- Task statement -
Using the data below, output the first line and every line after it up to and including the line containing "domains, ports -/", exactly as written and with nothing added.

Dataset entries:
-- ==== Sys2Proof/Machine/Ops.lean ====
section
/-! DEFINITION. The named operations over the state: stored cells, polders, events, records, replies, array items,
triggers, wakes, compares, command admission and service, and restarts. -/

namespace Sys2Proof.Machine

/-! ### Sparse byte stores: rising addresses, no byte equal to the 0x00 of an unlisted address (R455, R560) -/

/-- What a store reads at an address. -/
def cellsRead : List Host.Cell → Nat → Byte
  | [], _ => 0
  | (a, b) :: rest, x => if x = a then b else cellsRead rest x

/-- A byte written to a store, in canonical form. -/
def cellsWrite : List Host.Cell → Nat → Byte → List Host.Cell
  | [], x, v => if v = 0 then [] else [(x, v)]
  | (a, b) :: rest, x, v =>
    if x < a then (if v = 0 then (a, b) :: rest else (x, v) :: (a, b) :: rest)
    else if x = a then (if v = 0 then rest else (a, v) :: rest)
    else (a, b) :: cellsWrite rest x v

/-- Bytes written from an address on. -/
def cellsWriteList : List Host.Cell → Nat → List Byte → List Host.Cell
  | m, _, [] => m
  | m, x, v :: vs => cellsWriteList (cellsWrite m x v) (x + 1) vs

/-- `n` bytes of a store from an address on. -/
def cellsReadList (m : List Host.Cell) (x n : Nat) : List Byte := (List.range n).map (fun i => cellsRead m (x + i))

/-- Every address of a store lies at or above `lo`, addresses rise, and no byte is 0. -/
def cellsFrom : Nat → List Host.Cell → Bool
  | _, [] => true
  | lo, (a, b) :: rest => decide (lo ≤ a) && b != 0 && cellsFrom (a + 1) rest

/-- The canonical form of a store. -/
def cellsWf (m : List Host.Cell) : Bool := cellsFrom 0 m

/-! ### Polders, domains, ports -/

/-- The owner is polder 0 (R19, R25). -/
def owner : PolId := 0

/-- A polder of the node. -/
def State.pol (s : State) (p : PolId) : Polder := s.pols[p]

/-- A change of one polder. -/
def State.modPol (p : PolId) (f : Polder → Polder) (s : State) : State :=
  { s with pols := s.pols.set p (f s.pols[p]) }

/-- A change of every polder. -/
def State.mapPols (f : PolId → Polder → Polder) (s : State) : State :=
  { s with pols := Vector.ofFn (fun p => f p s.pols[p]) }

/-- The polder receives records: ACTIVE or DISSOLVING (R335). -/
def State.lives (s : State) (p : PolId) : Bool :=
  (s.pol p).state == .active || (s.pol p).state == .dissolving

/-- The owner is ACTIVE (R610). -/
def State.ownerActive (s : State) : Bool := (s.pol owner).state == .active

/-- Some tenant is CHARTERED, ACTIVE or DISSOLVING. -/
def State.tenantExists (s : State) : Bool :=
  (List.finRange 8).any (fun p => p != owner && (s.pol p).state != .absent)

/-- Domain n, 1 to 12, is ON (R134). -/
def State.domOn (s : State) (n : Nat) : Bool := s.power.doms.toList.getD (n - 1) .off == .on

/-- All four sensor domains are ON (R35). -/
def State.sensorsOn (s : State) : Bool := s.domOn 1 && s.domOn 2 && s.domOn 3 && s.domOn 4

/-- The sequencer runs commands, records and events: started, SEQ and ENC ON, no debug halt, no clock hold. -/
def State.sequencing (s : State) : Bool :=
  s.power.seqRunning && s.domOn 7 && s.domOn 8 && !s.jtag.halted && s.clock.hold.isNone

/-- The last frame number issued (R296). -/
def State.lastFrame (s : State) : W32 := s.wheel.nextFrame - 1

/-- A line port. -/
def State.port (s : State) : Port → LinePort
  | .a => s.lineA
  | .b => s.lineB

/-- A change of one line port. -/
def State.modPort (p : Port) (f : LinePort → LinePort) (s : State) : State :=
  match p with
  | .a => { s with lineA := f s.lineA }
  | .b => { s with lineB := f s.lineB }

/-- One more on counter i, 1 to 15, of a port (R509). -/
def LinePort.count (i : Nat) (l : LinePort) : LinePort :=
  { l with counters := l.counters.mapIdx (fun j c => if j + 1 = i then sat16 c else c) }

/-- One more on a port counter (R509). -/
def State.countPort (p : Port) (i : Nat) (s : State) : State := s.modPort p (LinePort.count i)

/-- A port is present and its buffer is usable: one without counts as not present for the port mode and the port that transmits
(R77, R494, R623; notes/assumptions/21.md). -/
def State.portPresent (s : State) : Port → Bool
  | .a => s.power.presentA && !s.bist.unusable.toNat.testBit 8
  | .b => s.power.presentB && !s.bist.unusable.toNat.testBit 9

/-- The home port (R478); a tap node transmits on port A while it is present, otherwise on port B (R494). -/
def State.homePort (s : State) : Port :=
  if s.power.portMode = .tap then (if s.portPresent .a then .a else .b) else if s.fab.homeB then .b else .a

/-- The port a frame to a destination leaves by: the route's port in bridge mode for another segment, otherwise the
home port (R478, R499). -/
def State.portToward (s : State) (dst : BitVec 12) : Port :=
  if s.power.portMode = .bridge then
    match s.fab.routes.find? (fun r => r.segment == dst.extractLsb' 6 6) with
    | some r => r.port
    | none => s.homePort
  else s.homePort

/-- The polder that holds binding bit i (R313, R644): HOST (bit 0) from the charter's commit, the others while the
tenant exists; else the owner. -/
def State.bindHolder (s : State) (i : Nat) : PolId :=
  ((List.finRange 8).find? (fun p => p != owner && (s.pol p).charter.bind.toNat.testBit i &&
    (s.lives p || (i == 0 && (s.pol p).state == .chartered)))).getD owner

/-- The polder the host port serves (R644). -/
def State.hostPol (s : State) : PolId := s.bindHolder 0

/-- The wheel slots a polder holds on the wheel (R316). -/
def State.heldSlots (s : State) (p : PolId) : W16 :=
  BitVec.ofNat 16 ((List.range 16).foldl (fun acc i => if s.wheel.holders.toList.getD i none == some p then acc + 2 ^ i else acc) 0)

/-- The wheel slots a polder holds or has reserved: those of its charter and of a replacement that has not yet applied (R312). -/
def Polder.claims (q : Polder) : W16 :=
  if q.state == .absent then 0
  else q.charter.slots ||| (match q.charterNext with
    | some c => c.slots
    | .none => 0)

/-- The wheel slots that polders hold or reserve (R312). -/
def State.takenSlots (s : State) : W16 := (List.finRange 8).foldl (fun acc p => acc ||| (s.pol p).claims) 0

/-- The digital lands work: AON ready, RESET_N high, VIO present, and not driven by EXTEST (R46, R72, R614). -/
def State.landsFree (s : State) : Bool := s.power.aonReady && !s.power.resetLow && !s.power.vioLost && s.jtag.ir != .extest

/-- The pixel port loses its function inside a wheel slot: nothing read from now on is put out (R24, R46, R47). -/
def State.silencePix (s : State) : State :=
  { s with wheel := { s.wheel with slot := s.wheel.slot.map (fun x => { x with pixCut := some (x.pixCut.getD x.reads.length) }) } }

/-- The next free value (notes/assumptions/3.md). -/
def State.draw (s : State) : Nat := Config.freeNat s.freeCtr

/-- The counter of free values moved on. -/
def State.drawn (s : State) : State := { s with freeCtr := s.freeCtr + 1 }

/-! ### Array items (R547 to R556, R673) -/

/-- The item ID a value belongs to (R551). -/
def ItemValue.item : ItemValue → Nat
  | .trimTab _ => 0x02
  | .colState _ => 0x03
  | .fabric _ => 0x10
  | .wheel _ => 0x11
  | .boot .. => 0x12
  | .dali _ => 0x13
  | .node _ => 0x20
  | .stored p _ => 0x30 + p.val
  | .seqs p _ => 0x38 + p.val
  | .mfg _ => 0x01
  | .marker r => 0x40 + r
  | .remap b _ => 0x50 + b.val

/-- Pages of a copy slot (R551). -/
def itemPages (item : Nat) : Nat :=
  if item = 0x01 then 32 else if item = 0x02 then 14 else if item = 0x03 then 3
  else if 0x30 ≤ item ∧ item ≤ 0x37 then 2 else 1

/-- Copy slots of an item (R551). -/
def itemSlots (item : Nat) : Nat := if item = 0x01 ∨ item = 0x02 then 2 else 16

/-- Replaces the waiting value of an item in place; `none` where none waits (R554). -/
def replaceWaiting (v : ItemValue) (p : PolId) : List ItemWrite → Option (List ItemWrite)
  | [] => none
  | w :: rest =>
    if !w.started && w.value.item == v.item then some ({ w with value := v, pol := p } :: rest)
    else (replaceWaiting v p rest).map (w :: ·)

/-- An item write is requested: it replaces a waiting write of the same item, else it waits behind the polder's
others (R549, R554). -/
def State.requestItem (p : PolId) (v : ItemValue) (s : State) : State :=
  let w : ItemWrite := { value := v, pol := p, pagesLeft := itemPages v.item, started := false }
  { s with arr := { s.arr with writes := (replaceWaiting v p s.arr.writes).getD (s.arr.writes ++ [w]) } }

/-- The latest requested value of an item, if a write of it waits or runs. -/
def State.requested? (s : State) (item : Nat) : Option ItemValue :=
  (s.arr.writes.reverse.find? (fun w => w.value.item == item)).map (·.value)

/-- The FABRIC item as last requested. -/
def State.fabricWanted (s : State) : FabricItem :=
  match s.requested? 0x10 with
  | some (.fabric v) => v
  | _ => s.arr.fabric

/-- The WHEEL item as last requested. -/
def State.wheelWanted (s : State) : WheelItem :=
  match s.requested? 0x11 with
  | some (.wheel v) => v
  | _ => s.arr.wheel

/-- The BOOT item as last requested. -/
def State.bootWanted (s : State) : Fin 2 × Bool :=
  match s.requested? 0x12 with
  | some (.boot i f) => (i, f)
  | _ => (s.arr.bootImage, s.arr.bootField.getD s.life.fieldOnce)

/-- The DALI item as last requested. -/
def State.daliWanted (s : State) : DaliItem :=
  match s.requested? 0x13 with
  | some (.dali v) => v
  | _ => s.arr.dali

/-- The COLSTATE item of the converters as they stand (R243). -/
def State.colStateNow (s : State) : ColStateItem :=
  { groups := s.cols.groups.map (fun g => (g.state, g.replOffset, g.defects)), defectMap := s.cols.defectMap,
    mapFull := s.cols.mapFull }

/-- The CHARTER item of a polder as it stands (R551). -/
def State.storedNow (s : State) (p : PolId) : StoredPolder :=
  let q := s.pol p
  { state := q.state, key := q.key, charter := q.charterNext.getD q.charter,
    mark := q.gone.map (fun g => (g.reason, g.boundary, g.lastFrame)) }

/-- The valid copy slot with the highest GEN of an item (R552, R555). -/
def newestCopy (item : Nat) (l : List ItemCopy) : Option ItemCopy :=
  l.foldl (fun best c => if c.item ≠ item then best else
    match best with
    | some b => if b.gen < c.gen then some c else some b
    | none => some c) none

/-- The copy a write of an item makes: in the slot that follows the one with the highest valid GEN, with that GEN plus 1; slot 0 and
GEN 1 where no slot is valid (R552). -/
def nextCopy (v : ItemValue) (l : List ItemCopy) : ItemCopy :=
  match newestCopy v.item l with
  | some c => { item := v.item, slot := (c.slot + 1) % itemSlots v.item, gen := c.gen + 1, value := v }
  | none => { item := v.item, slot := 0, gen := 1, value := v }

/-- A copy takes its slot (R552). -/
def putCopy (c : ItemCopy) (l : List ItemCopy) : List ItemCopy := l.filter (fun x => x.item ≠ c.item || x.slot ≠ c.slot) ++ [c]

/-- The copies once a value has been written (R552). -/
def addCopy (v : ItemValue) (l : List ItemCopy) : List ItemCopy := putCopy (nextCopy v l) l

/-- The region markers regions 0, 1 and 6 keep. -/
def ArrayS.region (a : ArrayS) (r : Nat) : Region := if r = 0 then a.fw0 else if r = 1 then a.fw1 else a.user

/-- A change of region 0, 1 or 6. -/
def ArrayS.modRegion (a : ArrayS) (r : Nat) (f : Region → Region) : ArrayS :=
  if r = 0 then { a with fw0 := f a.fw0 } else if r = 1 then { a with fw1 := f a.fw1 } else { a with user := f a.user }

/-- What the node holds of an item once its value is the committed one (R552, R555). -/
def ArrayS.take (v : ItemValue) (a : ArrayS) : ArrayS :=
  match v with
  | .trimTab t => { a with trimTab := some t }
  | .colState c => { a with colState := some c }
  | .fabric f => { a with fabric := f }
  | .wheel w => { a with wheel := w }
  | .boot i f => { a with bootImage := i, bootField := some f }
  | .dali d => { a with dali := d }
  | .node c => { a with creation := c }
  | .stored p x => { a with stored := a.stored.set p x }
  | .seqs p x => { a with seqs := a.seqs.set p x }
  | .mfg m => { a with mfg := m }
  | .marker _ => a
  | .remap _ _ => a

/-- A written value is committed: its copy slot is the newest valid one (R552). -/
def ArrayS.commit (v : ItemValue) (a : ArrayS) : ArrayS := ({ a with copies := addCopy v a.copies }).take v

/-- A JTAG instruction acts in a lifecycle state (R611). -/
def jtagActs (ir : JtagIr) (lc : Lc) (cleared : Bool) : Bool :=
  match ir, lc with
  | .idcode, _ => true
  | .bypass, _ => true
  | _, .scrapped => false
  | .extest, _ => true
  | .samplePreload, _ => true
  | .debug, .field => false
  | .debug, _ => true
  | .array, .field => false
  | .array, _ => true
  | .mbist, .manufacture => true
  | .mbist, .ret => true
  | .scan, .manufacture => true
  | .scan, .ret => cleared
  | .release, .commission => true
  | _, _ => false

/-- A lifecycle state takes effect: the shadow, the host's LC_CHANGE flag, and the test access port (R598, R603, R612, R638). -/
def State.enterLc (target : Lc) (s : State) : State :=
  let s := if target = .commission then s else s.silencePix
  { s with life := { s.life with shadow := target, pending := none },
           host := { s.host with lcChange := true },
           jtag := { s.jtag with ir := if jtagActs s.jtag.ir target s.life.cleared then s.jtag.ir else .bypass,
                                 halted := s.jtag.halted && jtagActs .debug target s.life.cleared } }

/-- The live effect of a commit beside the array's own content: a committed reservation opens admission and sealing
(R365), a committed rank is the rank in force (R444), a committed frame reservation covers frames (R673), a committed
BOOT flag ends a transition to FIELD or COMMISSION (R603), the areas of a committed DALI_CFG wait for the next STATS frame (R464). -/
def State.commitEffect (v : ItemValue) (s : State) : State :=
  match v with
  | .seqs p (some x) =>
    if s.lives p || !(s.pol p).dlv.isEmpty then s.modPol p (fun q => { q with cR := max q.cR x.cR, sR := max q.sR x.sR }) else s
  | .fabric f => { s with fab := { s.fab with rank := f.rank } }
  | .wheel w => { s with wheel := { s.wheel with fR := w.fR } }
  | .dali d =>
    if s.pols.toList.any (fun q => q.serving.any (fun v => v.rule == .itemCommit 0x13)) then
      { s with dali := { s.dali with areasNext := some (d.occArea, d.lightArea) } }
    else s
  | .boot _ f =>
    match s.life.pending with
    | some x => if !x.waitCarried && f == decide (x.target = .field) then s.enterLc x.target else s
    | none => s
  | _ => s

- Answer box -
-- ==== Sys2Proof/Machine/Ops.lean ====
section
/-! DEFINITION. The named operations over the state: stored cells, polders, events, records, replies, array items,
triggers, wakes, compares, command admission and service, and restarts. -/

namespace Sys2Proof.Machine

/-! ### Sparse byte stores: rising addresses, no byte equal to the 0x00 of an unlisted address (R455, R560) -/

/-- What a store reads at an address. -/
def cellsRead : List Host.Cell → Nat → Byte
  | [], _ => 0
  | (a, b) :: rest, x => if x = a then b else cellsRead rest x

/-- A byte written to a store, in canonical form. -/
def cellsWrite : List Host.Cell → Nat → Byte → List Host.Cell
  | [], x, v => if v = 0 then [] else [(x, v)]
  | (a, b) :: rest, x, v =>
    if x < a then (if v = 0 then (a, b) :: rest else (x, v) :: (a, b) :: rest)
    else if x = a then (if v = 0 then rest else (a, v) :: rest)
    else (a, b) :: cellsWrite rest x v

/-- Bytes written from an address on. -/
def cellsWriteList : List Host.Cell → Nat → List Byte → List Host.Cell
  | m, _, [] => m
  | m, x, v :: vs => cellsWriteList (cellsWrite m x v) (x + 1) vs

/-- `n` bytes of a store from an address on. -/
def cellsReadList (m : List Host.Cell) (x n : Nat) : List Byte := (List.range n).map (fun i => cellsRead m (x + i))

/-- Every address of a store lies at or above `lo`, addresses rise, and no byte is 0. -/
def cellsFrom : Nat → List Host.Cell → Bool
  | _, [] => true
  | lo, (a, b) :: rest => decide (lo ≤ a) && b != 0 && cellsFrom (a + 1) rest

/-- The canonical form of a store. -/
def cellsWf (m : List Host.Cell) : Bool := cellsFrom 0 m

/-! ### Polders, domains, ports -/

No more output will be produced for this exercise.